Social Complexity and Fairness in Synthetic Medical Data
Title: Social Complexity and Fairness in Synthetic Medical Data
DNr: Berzelius-2024-371
Project Type: LiU Berzelius
Principal Investigator: Saghi Hajisharif <saghi.hajisharif@liu.se>
Affiliation: Linköpings universitet
Duration: 2024-10-28 – 2025-05-01
Classification: 20603
Homepage: https://liu.se/en/employee/erijo72
Keywords:

Abstract

Machine learning, and especially deep learning, has made significant progress over the last decade. However, its requirement for large amounts of data often limits its potential, particularly in the image domain and fields like medical imaging where data can be rare, costly, and sensitive. To address this issue, the creation of synthetic data through advanced techniques such as Generative Adversarial Networks (GANs), and diffusion models, has become an important solution.
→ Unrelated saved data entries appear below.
@[simp] theorem State.onFrame_only (index : Nat) (f : Descriptor → Descriptor) (s : State) :
    (s.onFrame index f).station = s.station ∧ (s.onFrame index f).settings = s.settings ∧ (s.onFrame index f).custody = s.custody ∧
    (s.onFrame index f).cradle = s.cradle ∧ (s.onFrame index f).gauge = s.gauge ∧ (s.onFrame index f).guards = s.guards ∧
    (s.onFrame index f).lights = s.lights ∧ (s.onFrame index f).meter = s.meter ∧ (s.onFrame index f).walker = s.walker ∧
    (s.onFrame index f).links = s.links ∧ (s.onFrame index f).outbox = s.outbox ∧ (s.onFrame index f).pending = s.pending := by
  simp [State.onFrame]

@[simp] theorem State.onEach_only (indices : List Nat) (f : Descriptor → Descriptor) (s : State) :
    (s.onEach indices f).station = s.station ∧ (s.onEach indices f).settings = s.settings ∧ (s.onEach indices f).custody = s.custody ∧
    (s.onEach indices f).cradle = s.cradle ∧ (s.onEach indices f).gauge = s.gauge ∧ (s.onEach indices f).guards = s.guards ∧
    (s.onEach indices f).lights = s.lights ∧ (s.onEach indices f).meter = s.meter ∧ (s.onEach indices f).walker = s.walker ∧
    (s.onEach indices f).links = s.links ∧ (s.onEach indices f).outbox = s.outbox ∧ (s.onEach indices f).pending = s.pending := by
  simp only [State.onEach]
  induction indices generalizing s with
  | nil => simp
  | cons i rest ih => simp only [List.foldl_cons]; have := ih (s.onFrame i f); simp_all

@[simp] theorem State.onSweep_only (f : Sweep → Sweep) (s : State) :
    (s.onSweep f).station = s.station ∧ (s.onSweep f).settings = s.settings ∧ (s.onSweep f).custody = s.custody ∧
    (s.onSweep f).cradle = s.cradle ∧ (s.onSweep f).gauge = s.gauge ∧ (s.onSweep f).guards = s.guards ∧
    (s.onSweep f).lights = s.lights ∧ (s.onSweep f).meter = s.meter ∧ (s.onSweep f).frames = s.frames ∧
    (s.onSweep f).links = s.links ∧ (s.onSweep f).outbox = s.outbox ∧ (s.onSweep f).pending = s.pending := by
  simp [State.onSweep]

@[simp] theorem State.onCounts_only (f : SweepCounts → SweepCounts) (s : State) :
    (s.onCounts f).station = s.station ∧ (s.onCounts f).settings = s.settings ∧ (s.onCounts f).custody = s.custody ∧
    (s.onCounts f).cradle = s.cradle ∧ (s.onCounts f).gauge = s.gauge ∧ (s.onCounts f).guards = s.guards ∧
    (s.onCounts f).lights = s.lights ∧ (s.onCounts f).meter = s.meter ∧ (s.onCounts f).frames = s.frames ∧
    (s.onCounts f).links = s.links ∧ (s.onCounts f).outbox = s.outbox ∧ (s.onCounts f).pending = s.pending := by
  simp [State.onCounts]

@[simp] theorem State.onCamera_only (camera : Camera) (f : CameraPort → CameraPort) (s : State) :
    (s.onCamera camera f).station = s.station ∧ (s.onCamera camera f).settings = s.settings ∧ (s.onCamera camera f).custody = s.custody ∧
    (s.onCamera camera f).cradle = s.cradle ∧ (s.onCamera camera f).gauge = s.gauge ∧ (s.onCamera camera f).guards = s.guards ∧
    (s.onCamera camera f).lights = s.lights ∧ (s.onCamera camera f).meter = s.meter ∧ (s.onCamera camera f).frames = s.frames ∧
    (s.onCamera camera f).links = s.links ∧ (s.onCamera camera f).outbox = s.outbox ∧ (s.onCamera camera f).pending = s.pending := by
  simp [State.onCamera]

@[simp] theorem State.onCameras_only (f : CameraPort → CameraPort) (s : State) :
    (s.onCameras f).station = s.station ∧ (s.onCameras f).settings = s.settings ∧ (s.onCameras f).custody = s.custody ∧
    (s.onCameras f).cradle = s.cradle ∧ (s.onCameras f).gauge = s.gauge ∧ (s.onCameras f).guards = s.guards ∧
    (s.onCameras f).lights = s.lights ∧ (s.onCameras f).meter = s.meter ∧ (s.onCameras f).frames = s.frames ∧
    (s.onCameras f).links = s.links ∧ (s.onCameras f).outbox = s.outbox ∧ (s.onCameras f).pending = s.pending := by
  simp [State.onCameras]

@[simp] theorem State.toStage_only (stage : SlotStage) (state : SweepState) (s : State) :
    (s.toStage stage state).station = s.station ∧ (s.toStage stage state).settings = s.settings ∧ (s.toStage stage state).custody = s.custody ∧
    (s.toStage stage state).cradle = s.cradle ∧ (s.toStage stage state).gauge = s.gauge ∧ (s.toStage stage state).guards = s.guards ∧
    (s.toStage stage state).lights = s.lights ∧ (s.toStage stage state).meter = s.meter ∧ (s.toStage stage state).frames = s.frames ∧
    (s.toStage stage state).links = s.links ∧ (s.toStage stage state).outbox = s.outbox ∧ (s.toStage stage state).pending = s.pending := by
  simp [State.toStage]

@[simp] theorem State.lowerTriggers_only (s : State) :
    s.lowerTriggers.station = s.station ∧ s.lowerTriggers.settings = s.settings ∧ s.lowerTriggers.custody = s.custody ∧
    s.lowerTriggers.cradle = s.cradle ∧ s.lowerTriggers.gauge = s.gauge ∧ s.lowerTriggers.guards = s.guards ∧
    s.lowerTriggers.lights = s.lights ∧ s.lowerTriggers.meter = s.meter ∧ s.lowerTriggers.frames = s.frames ∧
    s.lowerTriggers.links = s.links ∧ s.lowerTriggers.outbox = s.outbox ∧ s.lowerTriggers.pending = s.pending := by
  simp [State.lowerTriggers]

@[simp] theorem State.stopCameraTimers_only (s : State) :
    s.stopCameraTimers.station = s.station ∧ s.stopCameraTimers.settings = s.settings ∧ s.stopCameraTimers.custody = s.custody ∧
    s.stopCameraTimers.cradle = s.cradle ∧ s.stopCameraTimers.gauge = s.gauge ∧ s.stopCameraTimers.guards = s.guards ∧
    s.stopCameraTimers.lights = s.lights ∧ s.stopCameraTimers.meter = s.meter ∧ s.stopCameraTimers.frames = s.frames ∧
    s.stopCameraTimers.links = s.links ∧ s.stopCameraTimers.outbox = s.outbox ∧ s.stopCameraTimers.pending = s.pending := by
  simp [State.stopCameraTimers]

@[simp] theorem State.fillSlot_only (s : State) :
    s.fillSlot.station = s.station ∧ s.fillSlot.settings = s.settings ∧ s.fillSlot.custody = s.custody ∧
    s.fillSlot.cradle = s.cradle ∧ s.fillSlot.gauge = s.gauge ∧ s.fillSlot.guards = s.guards ∧
    s.fillSlot.lights = s.lights ∧ s.fillSlot.meter = s.meter ∧ s.fillSlot.walker = s.walker ∧
    s.fillSlot.links = s.links ∧ s.fillSlot.outbox = s.outbox ∧ s.fillSlot.pending = s.pending := by
  simp only [State.fillSlot]; (repeat' split) <;> simp

@[simp] theorem State.handMeasured_only (s : State) :
    s.handMeasured.station = s.station ∧ s.handMeasured.settings = s.settings ∧ s.handMeasured.custody = s.custody ∧
    s.handMeasured.cradle = s.cradle ∧ s.handMeasured.gauge = s.gauge ∧ s.handMeasured.guards = s.guards ∧
    s.handMeasured.lights = s.lights ∧ s.handMeasured.meter = s.meter ∧ s.handMeasured.walker = s.walker ∧
    s.handMeasured.links = s.links ∧ s.handMeasured.outbox = s.outbox ∧ s.handMeasured.pending = s.pending := by
  simp only [State.handMeasured]; (repeat' split) <;> simp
These methods can increase the volume and diversity of training data, especially useful in medical imaging. Recent advancements in these technologies have enabled the production of highly realistic images, which are suitable for a wide range of domains. Diffusion models have shown to be very effective at generating diverse, high-quality images, which is an invaluable feature for creating varied medical datasets. However, the analysis of fairness and the potential risk of bias in the generated image remains an under-explored area. Additionally, the effect of hallucinations caused by these models can be problematic and the scope of the issue that can arise from this has not been fully explored for the image domain. In the second part of our project, we explore the bias and fairness in vision transformer models, like Dinov2, and diffusion models, such as Stable Diffusion, applied to general image datasets for assessing both individual and group fairness in medical imaging with demographic data. We aim to enhance fairness and reduce the bias of these models by training them with fairness constraints.